The Wire: Can you take me through each of the six song-based tracks on Witch Cults Of The Radio Age, one by one?
Trish Keenan: “I'd like people to enjoy the album as a Hammer horror dream collage where Broadcast play the role of the guest band at the mansion drug party by night, and a science worshipping Eloi possessed by 3/4 rhythms by day, all headed by the Focus Group leader who lays down sonic laws that break through the corrective systems of timing and keys.”
“The Be Colony”
“Written from the perspective of a mythological harmony group. I like the idea of conjuring up a weird cult of science worship, a kind of modern day Eloi who believe in a united being, the unity of all things. The kind of early philosophy I imagine ancient men and women were in touch with, that innate loop of thinking that regarded the world not as something we are in, but as a place that is present within us. The fuzz guitar makes me think of that C.A. Quintet cave setting and the 3/4 dark and obsessive waltz is kind of a world turning, dawn of a new era feel.”
“I See So I See So”
“I wrote this after a trip to the British Museum. I meant it as a kind of ritual song, how I thought a song for January would go. I wrote an introduction to it in the style of Mort Garson's Zodiac - Cosmic Sounds: "A call to January. Melt in the rise of the inner solar. You are of the world, return to yourself. A new beginning is a light within."
“Libra, The Mirror's Minor Self”
“I wrote this over an instrumental written by James. A misty loop with rummaging sounds that reminded me of the theme to [the 1969 TV adaptation of Alan Garner's children's novel] The Owl Service. I liked the idea of a disembodied voice that floats across a piece of music without feeling attached to any pulse. The words were a cut up of my horoscope. I quite like the caring tone of horoscopes and found shuffling the words around a bit added up to something quite gentle and cryptic. To me it's how a seance mirror would speak, luring you to its reflection by a kindly tone but when you look in for an answer, you're totally confused by what you see. I was actually frightened by the way The Focus Group laid heavy bass fragments and electronics over the top of the song, and as I saw it, at a crucial point in the first resolution of the vocal line. It's like authorial sound enters to say 'No! That's not how it's going to be' and suddenly the vocal disappears and you're left out on your own not knowing who you are. I was really keen to not be me on these recordings. I was happy to be somehow erased from the context of the recording. The identity of my voice corrupted and disguised by tape slowing and reversal.”
“A Seancing Song”
“I guess the first question I asked myself before writing this was, what does a medium's song go like? I knew the hypnosis of a 3/4 rhythm could work and a loose improvised feel of someone channelling unexpected visitors. I began by looping some autoharp and throwing prepared words into vocal melodies. I captured the recording on a dictaphone. the idea of setting up a 'pro' recording channel seemed to go against the basic idea of automatic channelling... and I like the way tape is it's own magnetic entity. To me it sounds like an Edith Sitwell character in a curtain-drawn parlour trying to contact lost songs, and suddenly being overrun by them, the overlaid foley gives the impression of them trying to get in through the doors and trying to desperately contact her by telephone, it was a very visual outcome, I thought. Actually, I think the song is a subconscious reaction to the fact that I haven't put any songs out into the world for a long time.”

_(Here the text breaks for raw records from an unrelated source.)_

-- ==== Sys2Proof/Machine/Ops.lean ====
section
/-! DEFINITION. The named operations over the buffers and the registers, and the two ways a command ends: without an
error and with one (spec/60_exceptions.md R269 to R271). -/

namespace Sys2Proof.Machine

/-! ## Buffers -/

/-- From `lo` on, the canonical form: offsets strictly rising, no byte 0. -/
def Memory.wfFrom (lo : Nat) : Memory → Bool
  | [] => true
  | (a, b) :: m => decide (lo ≤ a) && b != 0 && Memory.wfFrom (a + 1) m

/-- The one canonical form of a buffer. -/
def Memory.wf (m : Memory) : Bool := Memory.wfFrom 0 m

/-- Every listed offset is below n. -/
def Memory.below (n : Nat) (m : Memory) : Bool := m.all fun c => decide (c.1 < n)

/-- The byte at an offset; an unlisted offset reads as 0 (spec/10_state.md R64). -/
def Memory.read : Memory → Nat → Byte
  | [], _ => 0
  | (x, y) :: m, a => if x = a then y else Memory.read m a

/-- A byte stored at an offset; storing 0 removes the entry. -/
def Memory.write : Memory → Nat → Byte → Memory
  | [], a, b => if b = 0 then [] else [(a, b)]
  | (x, y) :: m, a, b =>
    if a < x then (if b = 0 then (x, y) :: m else (a, b) :: (x, y) :: m)
    else if a = x then (if b = 0 then m else (a, b) :: m)
    else (x, y) :: Memory.write m a b

/-- Bytes stored at consecutive offsets from a. -/
def Memory.writeBytes : Memory → Nat → List Byte → Memory
  | m, _, [] => m
  | m, a, b :: bs => Memory.writeBytes (Memory.write m a b) (a + 1) bs

/-- The n bytes at consecutive offsets from a. -/
def Memory.readBytes (m : Memory) (a n : Nat) : List Byte := (List.range n).map fun j => Memory.read m (a + j)

/-- Zero at and above offset n, unchanged below. -/
def Memory.keepBelow (m : Memory) (n : Nat) : Memory := m.filter fun c => decide (c.1 < n)

/-- The buffer that holds a byte sequence from offset 0 and is zero above it. -/
def Memory.ofBytes (bs : List Byte) : Memory := Memory.writeBytes [] 0 bs

/-- The word at byte offset a (spec/10_state.md R53). -/
def Memory.readWord (m : Memory) (a : Nat) : Word :=
  be32 (Memory.read m a) (Memory.read m (a + 1)) (Memory.read m (a + 2)) (Memory.read m (a + 3))

/-- A word stored at byte offset a (spec/10_state.md R53). -/
def Memory.writeWord (m : Memory) (a : Nat) (v : Word) : Memory := Memory.writeBytes m a (wordBytes v)

/-- The linear block at byte offset a. -/
def Memory.readBlock (m : Memory) (a : Nat) : Block := Vector.ofFn fun k => Memory.read m (a + k.val)

/-- A linear block stored at byte offset a. -/
def Memory.writeBlock (m : Memory) (a : Nat) (b : Block) : Memory := Memory.writeBytes m a b.toList

/-! ## Registers -/

/-- MAXLEN of this engine (spec/00_scope.md R7). -/
def State.maxLen (s : State) : Nat := s.cfg.maxLen

/-- `IN[j]`. -/
def State.inByte (s : State) (j : Nat) : Byte := Memory.read s.inBuf j

/-- `OUT[j]`. -/
def State.outByte (s : State) (j : Nat) : Byte := Memory.read s.outBuf j

/-- The message `IN[0 .. LEN)` (spec/10_state.md R30). -/
def State.message (s : State) : List Byte := Memory.readBytes s.inBuf 0 s.len.toNat

/-- The result `OUT[0 .. OUTLEN)` (spec/10_state.md R32). -/
def State.result (s : State) : List Byte := Memory.readBytes s.outBuf 0 s.outlen.toNat

/-- `KEY[0 .. KeyLen(v))`, the part of KEY a variant uses (spec/10_state.md R21). -/
def State.keyBytes (s : State) (x : Variant) : List Byte := s.key.toList.take (keyLen x)

/-- The key is consumed: `KEY[0..31] <- 0; KEYLEN <- 0` (spec/41_key_schedule.md R156). -/
def State.consumeKey (s : State) : State := { s with key := Vector.replicate 32 0, keylen := 0 }

/-- What a whole-message command zeroes, however it ends: KEY, KEYLEN, IV, IVP, W, SCHED_VALID, SCHED_VAR, S, CHAIN
(spec/44_mode_controller.md R233). -/
def State.wipeSecrets (s : State) : State :=
  { s with
    key := Vector.replicate 32 0, keylen := 0, iv := Vector.replicate 16 0, ivp := false,
    w := Vector.replicate 60 0, schedValid := false, schedVar := 0,
    st := Vector.replicate 4 (Vector.replicate 4 0), chain := Vector.replicate 16 0 }

/-- The result replaced: `OUT[0 .. len) <- r`, OUT zero above, `OUTLEN <- len` (spec/44_mode_controller.md R231). -/
def State.setResult (s : State) (r : List Byte) : State :=
  { s with outBuf := Memory.ofBytes r, outlen := BitVec.ofNat 32 r.length }

/-- No result: `OUT[j] <- 0` for all j, `OUTLEN <- 0` (spec/60_exceptions.md R271). -/
def State.noResult (s : State) : State := { s with outBuf := [], outlen := 0 }

/-- A schedule for a variant is in W: `SCHED_VALID <- 1; SCHED_VAR <- v` (spec/41_key_schedule.md R156). -/
def State.setSchedule (s : State) (x : Variant) (w : Schedule) : State :=
  { s with w := w, schedValid := true, schedVar := x.code }

/-- A new state register. -/
def State.setSt (s : State) (m : Mat) : State := { s with st := m }

/-- A new chaining register. -/
def State.setChain (s : State) (b : Block) : State := { s with chain := b }

/-! ## How a command ends -/

/-- `complete`: the command ends without error (spec/60_exceptions.md R269). -/
def State.complete (s : State) : Host.Outcome State Fault Refusal := .next (completeFlags s 0)

/-- `raise E`: the command ends with error E (spec/60_exceptions.md R270). This is the engine's one way to take an
exception: ERRCODE takes the code, BUSY, DONE and SEQ are as at any completion, and nothing else is saved (LASTCMD
holds the word since the launch). It is applied to the state at launch with the error effects of R271 for the command,
so no other effect of the command is visible. There is no return operation: "There is no return command and nothing to
return to" (R274). -/
def State.raise (s : State) (e : CmdError) : Host.Outcome State Fault Refusal := .next (completeFlags s (errorCode e))

end Sys2Proof.Machine
end

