-- ==== Sys2Proof/Machine/Chaining.lean ====
section
/-! DEFINITION. The chaining primitives CHIV, CHS, CHBLK and XCH (spec/44_mode_controller.md section 1). -/

namespace Sys2Proof.Machine

/-- CHIV: `if IVP = 0: raise MissingIV`, then `CHAIN <- IV` (R220). -/
def execChIv (s : State) : Host.Outcome State Fault Refusal :=
  if s.ivp = false then s.raise .missingIv else (s.setChain s.iv).complete

/-- CHS: `CHAIN <- ToLinear(S)` (R221). -/
def execChS (s : State) : Host.Outcome State Fault Refusal := (s.setChain (toLinear s.st)).complete

/-- CHBLK n: `CHAIN <- IN[16n .. 16n+15]`, with the checks of LDBLK (R222). -/
def execChBlk (n : Nat) (s : State) : Host.Outcome State Fault Refusal :=
  match inBlockError n s with
  | some e => s.raise e
  | none => (s.setChain (Memory.readBlock s.inBuf (blockOffset n))).complete

/-- XCH: `S[r][c] <- S[r][c] ^ CHAIN[r + 4c]` (R223). -/
def execXch (s : State) : Host.Outcome State Fault Refusal :=
  (s.setSt (Mat.ofFn fun r c => s.st[r][c] ^^^ s.chain[r.val + 4 * c.val])).complete

end Sys2Proof.Machine
end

The Wire: Can you take me through each of the six song-based tracks on Witch Cults Of The Radio Age, one by one?
Trish Keenan: “I'd like people to enjoy the album as a Hammer horror dream collage where Broadcast play the role of the guest band at the mansion drug party by night, and a science worshipping Eloi possessed by 3/4 rhythms by day, all headed by the Focus Group leader who lays down sonic laws that break through the corrective systems of timing and keys.”
“The Be Colony”
“Written from the perspective of a mythological harmony group. I like the idea of conjuring up a weird cult of science worship, a kind of modern day Eloi who believe in a united being, the unity of all things. The kind of early philosophy I imagine ancient men and women were in touch with, that innate loop of thinking that regarded the world not as something we are in, but as a place that is present within us. The fuzz guitar makes me think of that C.A. Quintet cave setting and the 3/4 dark and obsessive waltz is kind of a world turning, dawn of a new era feel.”
“I See So I See So”
“I wrote this after a trip to the British Museum. I meant it as a kind of ritual song, how I thought a song for January would go. I wrote an introduction to it in the style of Mort Garson's Zodiac - Cosmic Sounds: "A call to January. Melt in the rise of the inner solar. You are of the world, return to yourself. A new beginning is a light within."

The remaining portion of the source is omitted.